Engineering
Building @reetesh/sudoku-engine
BitGrid masks, MRV backtracking, unique-solution generation, technique-based difficulty, and v2 variants (6×6, Sudoku X, Hyper).
I built the Sudoku game on iamreetesh.com before I extracted the logic into an npm package. That order mattered. The UI felt like the product until I spent a week fixing puzzles that looked fine but had two solutions, or hints that spoiled half the grid.

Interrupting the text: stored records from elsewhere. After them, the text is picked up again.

-- ==== Sys2Proof/Machine/Bus.lean ====
section
/-! DEFINITION. Host bus accesses (spec/10_state.md R21 to R31; spec/20_memory.md R61 to R68), the
issue of a command by a write to CMD (spec/30_encoding.md R80), and the events of the total order
(R64, R65; spec/70_reset_and_hazards.md R240). -/

namespace Sys2Proof.Machine

/-- The byte offset of a register (R21). -/
def Reg.offset : Reg → Nat
  | .id => 0x000
  | .ctrl => 0x004
  | .status => 0x008
  | .cmd => 0x00C
  | .sampleRate => 0x010
  | .macroDoubler => 0x014
  | .macroFilter => 0x018
  | .macroReverb => 0x01C
  | .macroMaster => 0x020
  | .numSamples => 0x024
  | .leftBase => 0x028
  | .rightBase => 0x02C
  | .activeRate => 0x030
  | .frameIndex => 0x034

/-- Every register, in the order of R21. -/
def allRegs : List Reg :=
  [.id, .ctrl, .status, .cmd, .sampleRate, .macroDoubler, .macroFilter, .macroReverb, .macroMaster,
   .numSamples, .leftBase, .rightBase, .activeRate, .frameIndex]

/-- The host address of a register. -/
def Reg.addr (r : Reg) : HostAddr := BitVec.ofNat 20 (Reg.offset r)

/-- The register at a host byte address, where there is one (R21). -/
def regAt (addr : Nat) : Option Reg := allRegs.find? fun r => Reg.offset r == addr

/-- What a host read of a register returns (R21 to R31): a WO register reads 0. -/
def State.readReg (s : State) : Reg → Word
  | .id => idValue
  | .ctrl => s.ctrlWord
  | .status => s.statusWord
  | .cmd => 0#32
  | .sampleRate => s.sampleRate
  | .macroDoubler => s.macroDoubler
  | .macroFilter => s.macroFilter
  | .macroReverb => s.macroReverb
  | .macroMaster => s.macroMaster
  | .numSamples => s.numSamples
  | .leftBase => s.leftBase
  | .rightBase => s.rightBase
  | .activeRate => BitVec.ofNat 32 s.sr
  | .frameIndex => BitVec.ofNat 32 s.fidx

/-- A host write of a register other than CMD (R21 to R31): an RO register ignores it. CMD holds
nothing (R25): what a write to it does is `issueCommand`. -/
def State.writeReg (s : State) (v : Word) : Reg → State
  | .id => s
  | .ctrl => s.writeCtrl v
  | .status => s.writeStatus v
  | .cmd => s
  | .sampleRate => { s with sampleRate := v }
  | .macroDoubler => { s with macroDoubler := v }
  | .macroFilter => { s with macroFilter := v }
  | .macroReverb => { s with macroReverb := v }
  | .macroMaster => { s with macroMaster := v }
  | .numSamples => { s with numSamples := v }
  | .leftBase => { s with leftBase := v }
  | .rightBase => { s with rightBase := v }
  | .activeRate => s
  | .frameIndex => s

/-- A write to CMD issues the command the word encodes (R25, R80); an illegal word only sets
STATUS.ERR to ILLEGAL_CMD (R84). `run` is what runs a command: `exec` in the machine. -/
def issueCommand (run : Instr → State → Result) (s : State) (w : Word) : Result :=
  match decodeBytes (bytesOfWord w) with
  | .command i => run i s
  | .reservedBits => .next (s.reject .illegalCmd)
  | .reservedOpcode => .next (s.reject .illegalCmd)
  | .notOneWord => .next (s.reject .illegalCmd)

/-- An admitted access to sample-RAM word k (R61, R64, R68). -/
def ramAccess (s : State) (k : Nat) (kind : AccessKind) (v : Word) : Result :=
  if s.races k then raiseFault (.ramRace k kind)
  else match kind with
    | .read => .next { s with busData := s.ramRead k }
    | .write => .next (s.ramWrite k v)

/-- An admitted access to a register (R21, R66). -/
def regAccess (run : Instr → State → Result) (s : State) (r : Reg) (kind : AccessKind) (v : Word) :
    Result :=
  match kind with
  | .read => .next { s with busData := s.readReg r }
  | .write => if r = .cmd then issueCommand run s v else .next (s.writeReg v r)

/-- An admitted access to an address that names nothing: reads 0, ignores the write (R21, R61). -/
def unmappedAccess (s : State) (kind : AccessKind) : Result :=
  match kind with
  | .read => .next { s with busData := 0#32 }
  | .write => .next s

/-- One host bus access (R61, R62). -/
def busAccess (run : Instr → State → Result) (p : Params) (s : State) (a : Access) : Result :=
  if a.wf then
    match regAt a.addr.toNat, ramIndex p a.addr.toNat with
    | some r, _ => regAccess run s r a.kind a.data
    | none, some k => ramAccess s k a.kind a.data
    | none, none => unmappedAccess s a.kind
  else raiseFault (.busError a.addr a.width a.kind)

/-- RESET (R240): every piece of state at its reset value in one step; the sample RAM is unspecified
anew (R242). The events to come stay to come. -/
def State.hardReset (p : Params) (s : State) : State := State.resetWith p (s.ramEpoch + 1) s.sched

/-- One event of the total order (R64, R65, R240). -/
def runEvent (run : Instr → State → Result) (p : Params) (e : Event) (s : State) : Result :=
  match e with
  | .bus a => busAccess run p s a
  | .core => .next (s.coreStep p)
  | .hardReset => .next (s.hardReset p)

/-- The next step: the next event, or, with none to come, the step of the core sequencer that
fairness grants a running PROCESS (R252); an idle core changes nothing (R230). -/
def nextStep (run : Instr → State → Result) (p : Params) (s : State) : Result :=
  match s.sched with
  | [] => .next (s.coreStep p)
  | e :: rest => runEvent run p e { s with sched := rest }

/-- The host access that writes a word to CMD (R87: `cmd.raw`). -/
def cmdWrite (w : Word) : Access := ⟨.write, 32, Reg.addr .cmd, w⟩

end Sys2Proof.Machine
end

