-- ==== Sys2Proof/Certificates/Slice0/Obligations.lean ====
section
/-! DEFINITION. The statements for the provers. Each docstring names the rule of spec/ it formalises,
or the log entry of the model's choice it rests on. -/

open Sys2Proof Sys2Proof.Machine

/-! ### Decoding (spec/30_encoding.md) -/

/-- R86, R84: the decoder on every 32-bit word. -/
def Obligations.DecoderIsTotalAndExact : Prop :=
  ∀ w : Word,
    (w.extractLsb' 4 28 ≠ 0#28 → decode w = .reservedBits) ∧
    (w.extractLsb' 4 28 = 0#28 →
      (w.extractLsb' 0 4 = 0#4 → decode w = .command .nop) ∧
      (w.extractLsb' 0 4 = 1#4 → decode w = .command .prepare) ∧
      (w.extractLsb' 0 4 = 2#4 → decode w = .command .setParameters) ∧
      (w.extractLsb' 0 4 = 3#4 → decode w = .command .process) ∧
      (4#4 ≤ w.extractLsb' 0 4 → decode w = .reservedOpcode))

/-- R83, R85, R63: the decoder, given the byte lanes of any word, reads the command i exactly where
the word is the command word of i; so decoding what encode writes gives the command back. -/
def Obligations.DecodeEncodeRoundTrip : Prop :=
  (∀ w : Word, decodeBytes (bytesOfWord w) = decode w) ∧
    (∀ (w : Word) (i : Instr), decodeBytes (bytesOfWord w) = .command i ↔ w = encode i) ∧
    ∀ i : Instr, i.wf = true → decodeTableWord 32 (encode i).toNat = some i

/-- R83, R86, R89: some words and what they decode to. -/
def Obligations.WrittenOutWordsDecode : Prop :=
  decode 0b00000000000000000000000000000000#32 = .command .nop ∧
    decode 0b00000000000000000000000000000001#32 = .command .prepare ∧
    decode 0b00000000000000000000000000000010#32 = .command .setParameters ∧
    decode 0b00000000000000000000000000000011#32 = .command .process ∧
    decode 0b00000000000000000000000000000100#32 = .reservedOpcode ∧
    decode 0b00000000000000000000000000001111#32 = .reservedOpcode ∧
    decode 0b00000000000000000000000000010011#32 = .reservedBits ∧
    decode 0b10000000000000000000000000000011#32 = .reservedBits

/-- R25, R80: when the next event writes a command word to CMD, the step is that command's meaning,
with the event taken from the schedule (the model's own field, log entry 3). -/
def Obligations.StepRunsDecodedCommand : Prop :=
  ∀ (s : State) (w : Word) (rest : List Event) (i : Instr),
    s.HostTurn ⟨.write, 32, 0x00C#20, w⟩ rest → decodeBytes (bytesOfWord w) = .command i → i.wf = true →
      step s = exec i { s with sched := rest }

/-- R84: a write of an illegal word to CMD only sets STATUS.ERR to ILLEGAL_CMD. -/
def Obligations.IllegalWordOnlySetsErr : Prop :=
  ∀ (s : State) (w : Word) (rest : List Event),
    s.HostTurn ⟨.write, 32, 0x00C#20, w⟩ rest → (w.extractLsb' 4 28 ≠ 0#28 ∨ 4#4 ≤ w.extractLsb' 0 4) →
      step s = .next { s with sched := rest, err := .illegalCmd }
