-- ==== Sys2Proof/Tests/Slice0.lean ====
section
/-! SUPPORT. Tests: the checks refuse ill-formed terms, words written out from spec/30_encoding.md
decode to their commands, vectors of spec/95_test_vectors.md, and, in the second half, for each
statement with hypotheses a state that meets them. -/

namespace Sys2Proof.Tests

/- One test after another: each waiting kernel check holds a thread and its stack, and all of them
together come close to the memory limit of the check. -/
set_option Elab.async false

open Machine

/-! ### Well-formedness (spec/00_scope.md R8, R9; spec/20_memory.md R62) -/

/-- The rates and rows of configuration RT of spec/95_test_vectors.md section 1.2, with a 64-word
sample RAM. Its TAN32 is the constant 1.0, the value the section 6.1 rows at 12000 Hz need. -/
def rt : Params where
  maxSr := 8
  sampleRamWords := 64
  earlySeedS := ⟨0x3E800000#32, 0x3EC00000#32, 0x3F000000#32, 0x3F200000#32,
    0x3E800000#32, 0x3EC00000#32, 0x3F000000#32, 0x3F200000#32⟩
  lateSeedS := ⟨0x3E000000#32, 0x3E800000#32, 0x3E000000#32, 0x3EC00000#32⟩
  revSmoothS := f0
  revTimeSmoothS := f0
  revInterp := .none
  revMixCurve := f1
  dblInterp := .none
  dblOffsetLHz := f0
  dblOffsetRHz := f1
  map := fun _ => ⟨f1, f0, f1⟩
  expr := fun a _ => a
  tan32 := fun _ => f1
  bqFminHz := 0x41A00000#32
  bqFmaxFrac := 0x3EE66666#32
  bqQmin := 0x3DCCCCCD#32
  bqQmax := 0x41200000#32
  ksoBase := 0
  ksoIrqLine := 0

theorem test_params_wf : rt.wf = true := by decide +kernel
theorem test_params_admitted : rt.checked.isSome = true := by decide +kernel
theorem test_maxSrOk_refuses_zero : Params.maxSrOk { rt with maxSr := 0 } = false := by decide
theorem test_maxSrOk_refuses_above : Params.maxSrOk { rt with maxSr := 2 ^ 24 + 1 } = false := by decide
theorem test_sampleRamOk_refuses_below : Params.sampleRamOk { rt with sampleRamWords := 1 } = false := by
  decide
theorem test_sampleRamOk_refuses_above :
    Params.sampleRamOk { rt with sampleRamWords := 261121 } = false := by decide
theorem test_seedsOk_refuses :
    Params.seedsOk { rt with lateSeedS := Four.replicate fMinus1 } = false := by decide +kernel
theorem test_revSmoothOk_refuses_nan :
    Params.revSmoothOk { rt with revSmoothS := nan32 } = false := by decide +kernel
theorem test_fminOk_refuses : Params.fminOk { rt with bqFminHz := f0 } = false := by decide +kernel
theorem test_fmaxOk_refuses : Params.fmaxOk { rt with bqFmaxFrac := fHalf } = false := by decide +kernel
theorem test_qOk_refuses : Params.qOk { rt with bqQmin := f2, bqQmax := f1 } = false := by decide +kernel
/-- At 0.5 the TAN32 argument reaches pi/2 (item I2). -/
theorem test_tanArgOk_refuses :
    Params.tanArgOk { rt with bqFmaxFrac := fHalf } = false := by decide +kernel
theorem test_checked_refuses : (Params.checked { rt with maxSr := 0 }).isNone = true := by decide
/-- R21: the offset of each register, in the order of the table. -/
theorem test_register_offsets :
    allRegs.map Reg.addr = [0x000#20, 0x004#20, 0x008#20, 0x00C#20, 0x010#20, 0x014#20, 0x018#20,
      0x01C#20, 0x020#20, 0x024#20, 0x028#20, 0x02C#20, 0x030#20, 0x034#20] := by decide
theorem test_access_refuses_width : Access.wf ⟨.read, 16, 0x004#20, 0#32⟩ = false := by decide
theorem test_access_refuses_align : Access.wf ⟨.write, 32, 0x00E#20, 0#32⟩ = false := by decide
theorem test_instr_wf : Instr.wf .process = true := by decide

/-! ### Decoding (spec/30_encoding.md R80, R83, R84, R89) -/

theorem test_decode_nop : decode 0b00000000000000000000000000000000#32 = .command .nop := by decide
theorem test_decode_prepare :
    decode 0b00000000000000000000000000000001#32 = .command .prepare := by decide
theorem test_decode_setParameters :
    decode 0b00000000000000000000000000000010#32 = .command .setParameters := by decide
theorem test_decode_process :
    decode 0b00000000000000000000000000000011#32 = .command .process := by decide
/-- R89: OP = 3 and RSV = 1. -/
theorem test_decode_reservedBits : decode 0x00000013#32 = .reservedBits := by decide
theorem test_decode_reservedOpcode : decode 0x00000004#32 = .reservedOpcode := by decide
theorem test_decodeBytes_low_lane_first : decodeBytes [0x03#8, 0#8, 0#8, 0#8] = .command .process := by
  decide
theorem test_decodeBytes_one_length : decodeBytes [0x03#8, 0#8] = .notOneWord := by decide
theorem test_tableWord_prepare : decodeTableWord 32 1 = some .prepare := by decide
theorem test_tableWord_illegal : decodeTableWord 32 0x13 = none := by decide

/-- The four rows of the table run as the first instruction after reset. -/
theorem test_first_nop : step (State.reset.withFetchWord 32 0) = exec .nop State.reset := rfl
theorem test_first_prepare : step (State.reset.withFetchWord 32 1) = exec .prepare State.reset := rfl
theorem test_first_setParameters :
    step (State.reset.withFetchWord 32 2) = exec .setParameters State.reset := rfl
theorem test_first_process : step (State.reset.withFetchWord 32 3) = exec .process State.reset := rfl

/-! ### Vectors of spec/95_test_vectors.md -/

/-- R8: PREGAIN = 0.1 /f 12, and U4. -/
theorem test_pregain : fDiv (fOfRatio false 1 10) (toF32 12) = pregain := by decide +kernel
theorem test_U4 : fMul (fAdd f1 f1) pregain = 0x3C888889#32 := by decide +kernel
/-- R189, the example. -/
theorem test_outClamp :
    [0x3FC00000#32, 0x7FC00001#32, 0xFF800000#32, 0x80000000#32].map outClamp =
      [0x3F99999A#32, 0xBF99999A#32, 0xBF99999A#32, 0x80000000#32] := by decide +kernel
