-- ==== Sys2Proof/Word.lean ====
section
/-! DEFINITION. The words of the block: the datum, the address and the opaque values it carries. -/

namespace Sys2Proof

/-- `ADDR_BITS`, the width of an address (00_scope.md R5). A reducible name, since types depend on it. -/
@[simp, reducible] def Config.addrBits : Nat := 16

/-- `DATA_BITS`, the width of a datum (00_scope.md R5). -/
@[simp, reducible] def Config.dataBits : Nat := 8

/-- `u8`, the datum of every transfer (20_memory.md R31). -/
abbrev Byte := BitVec Config.dataBits

/-- `u16`, an address of the one address space (20_memory.md R30). -/
abbrev Addr := BitVec Config.addrBits

/-- A value the block carries without looking into it: fields 3 to 5 of the save record
(42_snapshot.md R106). DESIGN CHOICE (log 5): any finite text, since the record is a text. -/
abbrev Blob := List Char

/-- The identity of an external collaborator a reference is bound to (10_state.md R22, R23). -/
abbrev Ref := Nat

end Sys2Proof
end

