-- ==== Sys2Proof/Machine/State.lean ====
section
/-! DEFINITION. State: the state of the block (10_state.md R10), what its ports hold and show (00_scope.md R9), the
outcomes that are no next state, and power-on (70_reset_and_hazards.md R130). -/

namespace Sys2Proof.Machine

/-- A store as its listed bytes: indices strictly rising, none of them the byte an unlisted index reads as. -/
abbrev Memory := List Host.Cell

/-- What the address decoder answers: a region and an offset in it, or no region (20_memory.md R36). -/
inductive Select where
  | ram (off : Nat)
  | rom (off : Nat)
  | video (off : Nat)
  | io (off : Nat)
  | none
deriving DecidableEq, Repr

/-- What the operation just performed returned to its requester (00_scope.md R9: "the value each READ returns" and
"the record SAVE returns"; for an address alone, the selection). -/
inductive Response where
  | none
  | byte (v : Byte)
  | record (r : SaveRecord)
  | selected (sel : Select)
deriving DecidableEq, Repr

/-- One thing that happens at the block's ports: a request, two requests at once (70_reset_and_hazards.md R139), or
the teardown of the block (R133). -/
inductive PortEvent where
  | request (r : Request)
  | overlap (r₁ r₂ : Request)
  | teardown
deriving DecidableEq, Repr

structure State where
  /-- The open values this block was created with (00_scope.md R6). The model's own field. -/
  params : Config.Params
  /-- The control register `ramSize` (10_state.md R14). -/
  ramSize : RamSize
  /-- The RAM buffer, by index (10_state.md R17). An unlisted index reads as `RAM_FILL`. -/
  ram : Memory
  /-- The packed ROM buffer, by offset (10_state.md R19). An unlisted offset reads as its byte of `ROM_INIT`. -/
  rom : Memory
  /-- The reference to the Video collaborator (10_state.md R22). -/
  video : Ref
  /-- The reference to the I/O collaborator (10_state.md R23). -/
  io : Ref
  /-- The ghost flag of the RESIZE window (10_state.md R24). -/
  window : Bool
  /-- False once the block was torn down (70_reset_and_hazards.md R133). The model's own field. -/
  live : Bool
  /-- What the ports will bring, next one first (70_reset_and_hazards.md R139). The model's own field. -/
  pending : List PortEvent
  /-- The events sent to the collaborators, oldest first (00_scope.md R8, R9). An observation. -/
  trace : List Event
  /-- The pairs (irqFlag, nmiFlag) handed back to their holders, oldest first (42_snapshot.md R108). An
  observation. -/
  flagOut : List (Blob × Blob)
  /-- What the last operation returned (00_scope.md R9). An observation. -/
  response : Response
  /-- How many port events were served: the argument of the free values (log 4). The model's own field. -/
  turn : Nat
deriving DecidableEq, Repr

/-- The exceptions of the block: none (60_exceptions.md R115, "The set of exception causes is empty"). -/
inductive Fault where
deriving DecidableEq, Repr

/-- The requests the spec gives no meaning to (00_scope.md R8, `refuse`; 60_exceptions.md R116). Each is safe: the
run stops, and nothing can be proved from it. -/
inductive Refusal where
  /-- An instruction without a meaning yet: only `exec`'s refused arms would raise it, and there is none. Safe. -/
  | notModelled (mnemonic : String)
  /-- A reserved operation word: raised by `step` for a word the decoder rejects and by `execReservedOp7`
  (30_encoding.md R68). Safe. -/
  | reservedEncoding
  /-- A word beside which another kind of operand stands than its operation takes: raised by `step`
  (30_encoding.md R66, R74; log 15). Safe. -/
  | sideBandMismatch
  /-- RESIZE to a size outside the set: raised by `execResize` (41_host_control.md R93). Safe. -/
  | illegalRamSize
  /-- RESIZE after the window closed: raised by `execResize` (41_host_control.md R94). Safe. -/
  | resizeOutsideWindow
  /-- RESTORE of a malformed record: raised by `execRestore` (42_snapshot.md R109). Safe. -/
  | malformedRecord
  /-- Two operations at once: raised by `step` (70_reset_and_hazards.md R139). Safe. -/
  | overlappingOperations
  /-- A request after teardown: raised by `step` (70_reset_and_hazards.md R133). Safe. -/
  | afterTeardown
deriving DecidableEq, Repr

/-- POWER_ON(Video, IO): the block as it is created with the open values `p` (70_reset_and_hazards.md R130). Nothing
is listed in `ram`, so every byte is `RAM_FILL`, nor in `rom`, so every byte is that of `ROM_INIT`. -/
def State.powerOn (p : Config.Params) (video io : Ref) : State where
  params := p
  ramSize := p.ramSizeInit
  ram := []
  rom := []
  video := video
  io := io
  window := true
  live := true
  pending := []
  trace := []
  flagOut := []
  response := .none
  turn := 0

/-- The block right after it is created, for the parameters of Config, of which nothing is known (log 1). -/
def State.reset : State := State.powerOn Config.params Config.videoRef Config.ioRef

end Sys2Proof.Machine
end

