-- ==== Sys2Proof/Machine/Flags.lean ====
section
/-! DEFINITION. Flags: the block has no flags, condition codes or status bits (10_state.md R13). The one Boolean is
the ghost flag of the RESIZE window (10_state.md R24). -/

namespace Sys2Proof.Machine

def State.setWindow (s : State) (b : Bool) : State := { s with window := b }

/-- RESET opens the window (10_state.md R24). -/
def State.openWindow (s : State) : State := s.setWindow true

/-- Every READ, every WRITE and every RESTORE closes it (10_state.md R24). -/
def State.closeWindow (s : State) : State := s.setWindow false

end Sys2Proof.Machine
end

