-- ==== Sys2Proof/Certificates/Slice0/Obligations.lean ====
section
/-! DEFINITION. Obligations: the statements for the provers. A statement about every state is a statement about every
value of the open parameters, which a state carries (log 1). Where a clause rests on a choice of the spec's own (its
decisions D<n>) or of the model's (a log entry), the docstring names it. -/

open Sys2Proof Sys2Proof.Machine

/-! ### Encoding -/

/-- 30_encoding.md R61 to R67 (the operation word is the spec's own, D17). For every instruction, with every operand
and side-band operand, and every RAM size for which its row is in force: decoding what the encoder gives answers the
instruction. -/
def Obligations.DecodeOfEncodeIsIdentity : Prop :=
  ∀ (rs : RamSize) (i : Instr), i.activeAt rs = true → decode rs (encode i) = .ok i

/-- 30_encoding.md R61 to R68, R74 (the operation word is D17, log 20). A request, an operation word or an address alone,
has at most one reading: what decodes to an instruction is what the encoder gives for it, so no bit and no side-band
operand is dropped; and the row read is in force (R61 to R65). -/
def Obligations.EncodeOfDecodeIsIdentity : Prop :=
  ∀ (rs : RamSize) (r : Request) (i : Instr), decode rs r = .ok i → encode i = r ∧ i.activeAt rs = true

/-- 30_encoding.md R61 ("they are a partition of the 65536 addresses for each `ramSize`"; derived there). Every address
fits exactly one row in force. -/
def Obligations.EveryAddressFitsExactlyOneRow : Prop :=
  ∀ (rs : RamSize) (a : BitVec 16), ∃ i : Instr, i.activeAt rs = true ∧ encode i = .addr16 a ∧
    ∀ j : Instr, j.activeAt rs = true → encode j = .addr16 a → j = i

/-- Words of 95_test_vectors.md (V-OPW, V-DEC), one or more of every family (the operation word is D17, log 20). V-OPW
lists 0xE0000000 among the refused words: that it decodes to the reserved row of the opcode table, which is then refused
when performed (O6), is the choice of log 20. -/
def Obligations.SampleWordsDecode : Prop :=
  decode .k8 (.opw 0x00040100#32 .none) = .ok (.read 0x0401#16) ∧
  decode .k8 (.opw 0x2004010B#32 .none) = .ok (.write 0x0401#16 0x0B#8) ∧
  decode .k8 (.opw 0x40000000#32 .none) = .ok .reset ∧
  decode .k8 (.opw 0x60400000#32 .none) = .ok (.resize 0x4000#16) ∧
  decode .k8 (.opw 0x80F00000#32 (.bytes [0xA9#8, 0x01#8])) = .ok (.loadRom 0xF000#16 [0xA9#8, 0x01#8]) ∧
  decode .k8 (.opw 0xA0000000#32 .none) = .ok .save ∧
  decode .k8 (.opw 0xC0000000#32 (.record (.text []))) = .ok (.restore (.text [])) ∧
  decode .k8 (.opw 0xE0000000#32 .none) = .ok (.reservedOp7 0#29) ∧
  decode .k16 (.addr16 0x3FFF#16) = .ok (.selRam16k 0x3FFF#14) ∧
  decode .k8 (.addr16 0xE7FF#16) = .ok (.selRomLowB 0x7FF#11) ∧
  decode .k8 (.addr16 0xE84C#16) = .ok (.selIo 0x04C#11) ∧
  decode .k8 (.addr16 0xBFFF#16) = .ok (.selNoneA000 0x1FFF#13) ∧
  decode .k8 (.opw 0x00040101#32 .none) = .error .reservedEncoding ∧
  decode .k8 (.opw 0x01040100#32 .none) = .error .reservedEncoding

/-- 30_encoding.md R68 (D17). A live block refuses a reserved operation word, whatever stands beside it. -/
def Obligations.ReservedWordsAreRefused : Prop :=
  ∀ (s : State) (w : BitVec 32) (side : SideBand) (rest : List PortEvent), s.live = true →
    s.pending = .request (.opw w side) :: rest → reservedWord w → step s = .refused .reservedEncoding

/-- 30_encoding.md R68 (D17): `op` = 111 has no meaning. -/
def Obligations.ReservedCodeIsRefused : Prop :=
  ∀ (x : BitVec 29) (s : State), exec (.reservedOp7 x) s = .refused .reservedEncoding
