/-! ### The address decoder: V-DEC -/

theorem test_select_ram_rows : answer (.selRam8k 0x1FFF#13) (block .k8) = some (.selected (.ram 0x1FFF)) ∧
    answer (.selRam16k 0x3FFF#14) (block .k16) = some (.selected (.ram 0x3FFF)) ∧
    answer (.selRam32k 0x7FFF#15) (block .k32) = some (.selected (.ram 0x7FFF)) := by decide
theorem test_select_rom_rows : answer (.selRomLowA 0x1FFF#13) (block .k8) = some (.selected (.rom 0x1FFF)) ∧
    answer (.selRomLowB 0x7FF#11) (block .k8) = some (.selected (.rom 0x27FF)) ∧
    answer (.selRomHigh 0xFFC#12) (block .k8) = some (.selected (.rom 0x37FC)) := by decide
theorem test_select_device_rows : answer (.selVideo 0x3FF#10) (block .k8) = some (.selected (.video 0x3FF)) ∧
    answer (.selIo 0x04C#11) (block .k8) = some (.selected (.io 0x04C)) := by decide
theorem test_select_unmapped_rows : answer (.selNone2000 0#13) (block .k8) = some (.selected .none) ∧
    answer (.selNone4000 0#14) (block .k16) = some (.selected .none) ∧
    answer (.selNone8400 0#10) (block .k8) = some (.selected .none) ∧
    answer (.selNone8800 0x7FF#11) (block .k8) = some (.selected .none) ∧
    answer (.selNone9000 0#12) (block .k8) = some (.selected .none) ∧
    answer (.selNoneA000 0x1FFF#13) (block .k8) = some (.selected .none) := by decide
/-- A row not in force: 0x2000 is RAM at 16384 bytes. -/
theorem test_select_not_in_force : answer (.selNone2000 0#13) (block .k16) = some (.selected (.ram 0x2000)) := by decide

/-! ### Steps -/

/-- What a step answers to the requester, if it goes on. -/
def stepAnswer (s : State) : Option (Response × List PortEvent) :=
  match step s with
  | .next t => some (t.response, t.pending)
  | .fault _ => none
  | .refused _ => none

/-- A table word placed by `withFetchWord` runs next, from the state after reset. -/
theorem test_step_table_words :
    stepAnswer (State.reset.withFetchWord 32 0x40000000) = some (.none, []) ∧
    stepAnswer (State.reset.withFetchWord 16 0xE84C) = some (.selected (.io 0x4C), []) := by decide

/-- Teardown, and two operations at once (70_reset_and_hazards.md R133, R139). -/
theorem test_step_port_events :
    stepRefusal ((block .k8).setPending [.overlap (.addr16 0#16) (.addr16 0#16)]) = some .overlappingOperations ∧
    stepRefusal (((block .k8).setLive false).setPending [.request (.addr16 0#16)]) = some .afterTeardown ∧
    stepRefusal ((block .k8).setPending [.teardown]) = none := by decide

/-! ### Witnesses: for each statement with hypotheses, a state and operands that meet them

A statement with several clauses has one for each, at a boundary of its range. -/

theorem witness_DecodeOfEncodeIsIdentity : (Instr.selNone4000 0x3FFF#14).activeAt .k16 = true := by decide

The engine now lives in its own repo: @reetesh/sudoku-engine v2.0.0 on npm, sudoku-engine on GitHub. Zero runtime dependencies. Works in Node and the browser. This site uses v2 for classic and variant modes.
What the library has to do
These were non-negotiable:
- Generate puzzles with exactly one solution
- Hit clue-count ranges per difficulty (easy through expert)
- Validate moves fast enough for every keystroke
- Solve grids quickly enough for hints and import checks
- Stay UI-free — React on the site is a consumer, not the owner
If generation and solving disagree about what a valid puzzle is, you get bugs that only show up in production. I learned that the hard way when an early generator passed hasUniqueSolution in tests but failed on symmetric layouts under load.
Public API: a 9×9 grid, not a clever internal shape
Consumers work with a plain Board:
type Board = (1 | 2 | 3 | 4 | 5 | 6 | 7 | 8 | 9 | null)[][];null is empty. Givens and player entries are digits 1–9. That is it. No bitmasks in the public API, no flat index math in app code.
Internally I convert to a BitGrid when solving or carving puzzles. Keeping the external shape boring made the React game and the npm package easier to reason about. I wrote more about that split in Lessons Learned Building a TypeScript Library.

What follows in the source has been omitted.